Abstract
In order to replicate, human immunodeficiency virus (HIV‐1) reverse‐transcribes its RNA genome into DNA, which subsequently integrates into host cell chromosomes. These two key events of the viral life cycle are commonly viewed as separate not only in time, but also in cellular space, since reverse transcription (RT) is thought to be completed in the cytoplasm before nuclear import and integration. However, the spatiotemporal organization of the early viral replication cycle in macrophages, the natural non‐dividing target cells that constitute reservoirs of HIV‐1 and an obstacle to curing AIDS, remains unclear. Here, we demonstrate that infected macrophages display large nuclear foci of viral DNA (vDNA) and viral RNA, in which multiple viral genomes cluster together. These clusters form in the absence of chromosomal integration, sequester the paraspeckle protein CPSF6, and localize to nuclear speckles. Surprisingly, these viral RNA clusters consist mostly of genomic, incoming RNA, both in cells where reverse transcription is pharmacologically suppressed and in untreated cells.

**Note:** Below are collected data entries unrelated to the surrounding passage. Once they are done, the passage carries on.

/-- PEEK and POKE: a bad length or address BAD_VALUE; a byte in no region, or in one that does not allow the access,
FENCED; otherwise the request waits for its burst, at whose end a PEEK is answered with the bytes and a POKE has written
its own. -/
def Obligations.PeekAndPoke : Prop :=
  ∀ (s : State) (corr : Byte) (address : Word) (n : Half) (bytes : List Byte), s.Admits → s.mgmt.reserved = 0 →
    bytes.length = n.toNat →
    let reply : Byte → ResponseCode → Response := fun kind code =>
      { corr := corr, kind := kind, code := code, detail := 0, location := (0, 0, 0), result := [] }
    (n.toNat < 4 ∨ 256 < n.toNat ∨ n.toNat % 4 ≠ 0 ∨ address.toNat % 4 ≠ 0 →
      exec (.peek corr address n) s = .next (s.withResponse (reply 16 .badValue)).chooseFrame
      ∧ exec (.poke corr address n bytes) s = .next (s.withResponse (reply 17 .badValue)).chooseFrame)
    ∧ (4 ≤ n.toNat → n.toNat ≤ 256 → n.toNat % 4 = 0 → address.toNat % 4 = 0 →
        (∀ i < n.toNat, s.regionAt (address.toNat + i) = none →
          exec (.peek corr address n) s = .next (s.withResponse (reply 16 .fenced)).chooseFrame
          ∧ exec (.poke corr address n bytes) s = .next (s.withResponse (reply 17 .fenced)).chooseFrame)
        ∧ (∀ i < n.toNat, ∀ r, s.regionAt (address.toNat + i) = some r →
            ((s.frameMemory.map.region r).peekAllowed = false →
              exec (.peek corr address n) s = .next (s.withResponse (reply 16 .fenced)).chooseFrame)
            ∧ (r = .tables ∨ (s.frameMemory.map.region r).pokeAllowed = false
                ∨ (r ≠ .spare ∧ s.mgmt.mode ≠ .parked) →
              exec (.poke corr address n bytes) s = .next (s.withResponse (reply 17 .fenced)).chooseFrame))
        ∧ ((∀ i < n.toNat, ∃ r, s.regionAt (address.toNat + i) = some r
              ∧ (s.frameMemory.map.region r).peekAllowed = true) →
            exec (.peek corr address n) s = .next (s.withWaiting
                { corr := corr, request := .peek address n } .managementBurst).chooseFrame
            ∧ ∃ u, exec (.burstEnd [.management]) (s.withWaiting
                  { corr := corr, request := .peek address n } .managementBurst).chooseFrame = .next u
                ∧ u.mem = s.mem ∧ u.mgmt.requests = []
                ∧ u.reportsHeld = s.reportsHeld ++ [.response { reply 16 .done with
                    result := (List.range n.toNat).map fun i => s.byteAt (address.toNat + i) }])
        ∧ ((∀ i < n.toNat, ∃ r, s.regionAt (address.toNat + i) = some r ∧ r ≠ .tables
              ∧ (s.frameMemory.map.region r).pokeAllowed = true ∧ (r = .spare ∨ s.mgmt.mode = .parked)) →
            exec (.poke corr address n bytes) s = .next (s.withWaiting
                { corr := corr, request := .poke address n bytes } .managementBurst).chooseFrame
            ∧ ∃ u, exec (.burstEnd [.management]) (s.withWaiting
                  { corr := corr, request := .poke address n bytes } .managementBurst).chooseFrame = .next u
                ∧ u.mem = Memory.writeBytes s.mem address.toNat bytes ∧ u.mgmt.requests = []
                ∧ u.reportsHeld = s.reportsHeld ++ [.response (reply 17 .done)]))

/-- RESET ENGINE: one step resets every block and the counters, keeps the links, the settings, the map, the credits and
frame memory, and parks the part, with EVENT MODE if it was not PARKED; a set that was LOADING becomes EMPTY and one that was
RETIRING becomes READY. Every counter is 0 after the step, even with no event place free. With no frame in progress it is
answered DONE at once; with one in progress it waits, and at the end of that frame the DONE is composed and the request
leaves the queue. -/
def Obligations.EngineReset : Prop :=
  (∀ (s : State) (corr : Byte), s.Admits → s.mgmt.reserved = 0 →
     ∃ t, exec (.resetEngine corr) s = .next t
       ∧ t.mgmt.mode = .parked ∧ t.mgmt.counters = ⟨0, 0, 0, 0, 0, 0, 0, 0, 0, 0, 0, 0, 0, 0⟩
       ∧ t.mgmt.settings = s.mgmt.settings ∧ t.links = s.links ∧ t.mem = s.mem
       ∧ t.table.items = [] ∧ t.table.announceSeq = 0 ∧ t.table.rerenderSeq = 0
       ∧ (∀ cam, (t.channel cam).state = .idle ∧ (t.channel cam).bound = none ∧ (t.channel cam).previousFlag = true
           ∧ (t.channel cam).lastPosition = none ∧ (t.channel cam).pendingList = [] ∧ (t.channel cam).fifo = []
           ∧ (t.channel cam).lastLine = none ∧ (t.channel cam).runningCheck = none)
       ∧ t.reference = s.reference ∧ (t.channel .rear).portPosition = none
       ∧ t.sets.load = none ∧ t.sets.pendingActivation = none ∧ t.sets.active = s.sets.active
       ∧ t.sets.batch = s.sets.batch
       ∧ (∀ n, (t.dir n).boundCount = 0 ∧ (t.dir n).loadCount = (s.dir n).loadCount
           ∧ ((s.dir n).state = .loading →
               (t.dir n).state = .empty ∧ (t.dir n).imageLength = 0 ∧ (t.dir n).imageCheck = none)
           ∧ ((s.dir n).state ≠ .loading →
               (t.dir n).imageLength = (s.dir n).imageLength ∧ (t.dir n).imageCheck = (s.dir n).imageCheck)
           ∧ ((s.dir n).state = .retiring → (t.dir n).state = .ready)
           ∧ ((s.dir n).state ≠ .loading → (s.dir n).state ≠ .retiring → (t.dir n).state = (s.dir n).state))
       ∧ t.render.queue = [] ∧ (∀ e, t.engine e = { state := .idle, rendition := none, yieldRequest := false, work := none })
       ∧ t.adviceOut.queue = [] ∧ t.emitter.queue = [] ∧ t.emitter.summaryList = []
       ∧ t.emitter.credits = s.emitter.credits
       ∧ t.frameMemory.map = s.frameMemory.map ∧ t.frameMemory.checks = []
       ∧ t.frameMemory.freeStrips = List.range (s.frameMemory.map.strips.size / 32768)
       ∧ t.frameMemory.freeBlocks = List.range (s.frameMemory.map.output.size / 4096)
       ∧ (s.mgmt.mode = .parked → s.emitter.frame = none → t.mgmt.requests = []
           ∧ t.reportsHeld = s.reportsHeld ++ [.response ⟨corr, 18, .done, 0, (0, 0, 0), []⟩])
       ∧ (s.mgmt.mode ≠ .parked → s.emitter.frame = none → s.eventsHeld < 32 → t.mgmt.requests = []
           ∧ t.reportsHeld = s.reportsHeld
               ++ [.event ⟨s.mgmt.eventSeq, .modeChange s.mgmt.mode .parked .reset⟩,
                   .response ⟨corr, 18, .done, 0, (0, 0, 0), []⟩])
       ∧ (s.mgmt.mode ≠ .parked → s.emitter.frame ≠ none → s.eventsHeld < 32 →
           t.reportsHeld = s.reportsHeld
             ++ [.event ⟨s.mgmt.eventSeq, .modeChange s.mgmt.mode .parked .reset⟩])
       ∧ (s.emitter.frame ≠ none → t.mgmt.headWait = .engineReset
           ∧ t.mgmt.requests = [{ corr := corr, request := .resetEngine }]))
  ∧ (∀ (s : State) (corr : Byte) (f : ExchangeFrame), s.links.exchange.up = true → s.mgmt.reserved = 1 →
       s.emitter.frame = some f → s.emitter.discarded = true → s.mgmt.headWait = .engineReset →
       s.mgmt.requests = [{ corr := corr, request := .resetEngine }] →
       exec .frameEnd s = .next (State.chooseFrame (State.withResponse
         { s with
           emitter := { s.emitter with frame := none, work := .idle, discarded := false }
           mgmt := { s.mgmt with reserved := 0, requests := [], headWait := .nothing } }
         { corr := corr, kind := 18, code := .done, detail := 0, location := (0, 0, 0), result := [] })))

We demonstrate that following temporary inhibition, reverse transcription can resume in the nucleus and lead to vDNA accumulation in these clusters. We further show that nuclear reverse transcription can result in transcription‐competent viral DNA. These findings change our understanding of the early HIV‐1 replication cycle and may have implications for addressing HIV‐1 persistence.
Highlights
Productive infection by the human immunodeficiency virus 1 (HIV-1), the causative agent of AIDS, requires reverse transcription (RT) of the viral RNA genome into double-stranded viral DNA and subsequent integration of the vDNA into host cell chromosomes
Studies in immortalized cell lines such as HeLa and activated CD4+ T cells have established a spatiotemporal sequence of events where: (i) vDNA is synthesized by RT in the cytoplasm, with concomitant degradation of the template viral RNA (vRNA), (ii) the vDNA genome translocates into the nucleus, (iii) the integrase enzyme (IN) inserts the vDNA into the genome, and (iv) the integrated vDNA genome undergoes transcription that leads to viral progeny (Freed, 2001; Hu & Hughes, 2012)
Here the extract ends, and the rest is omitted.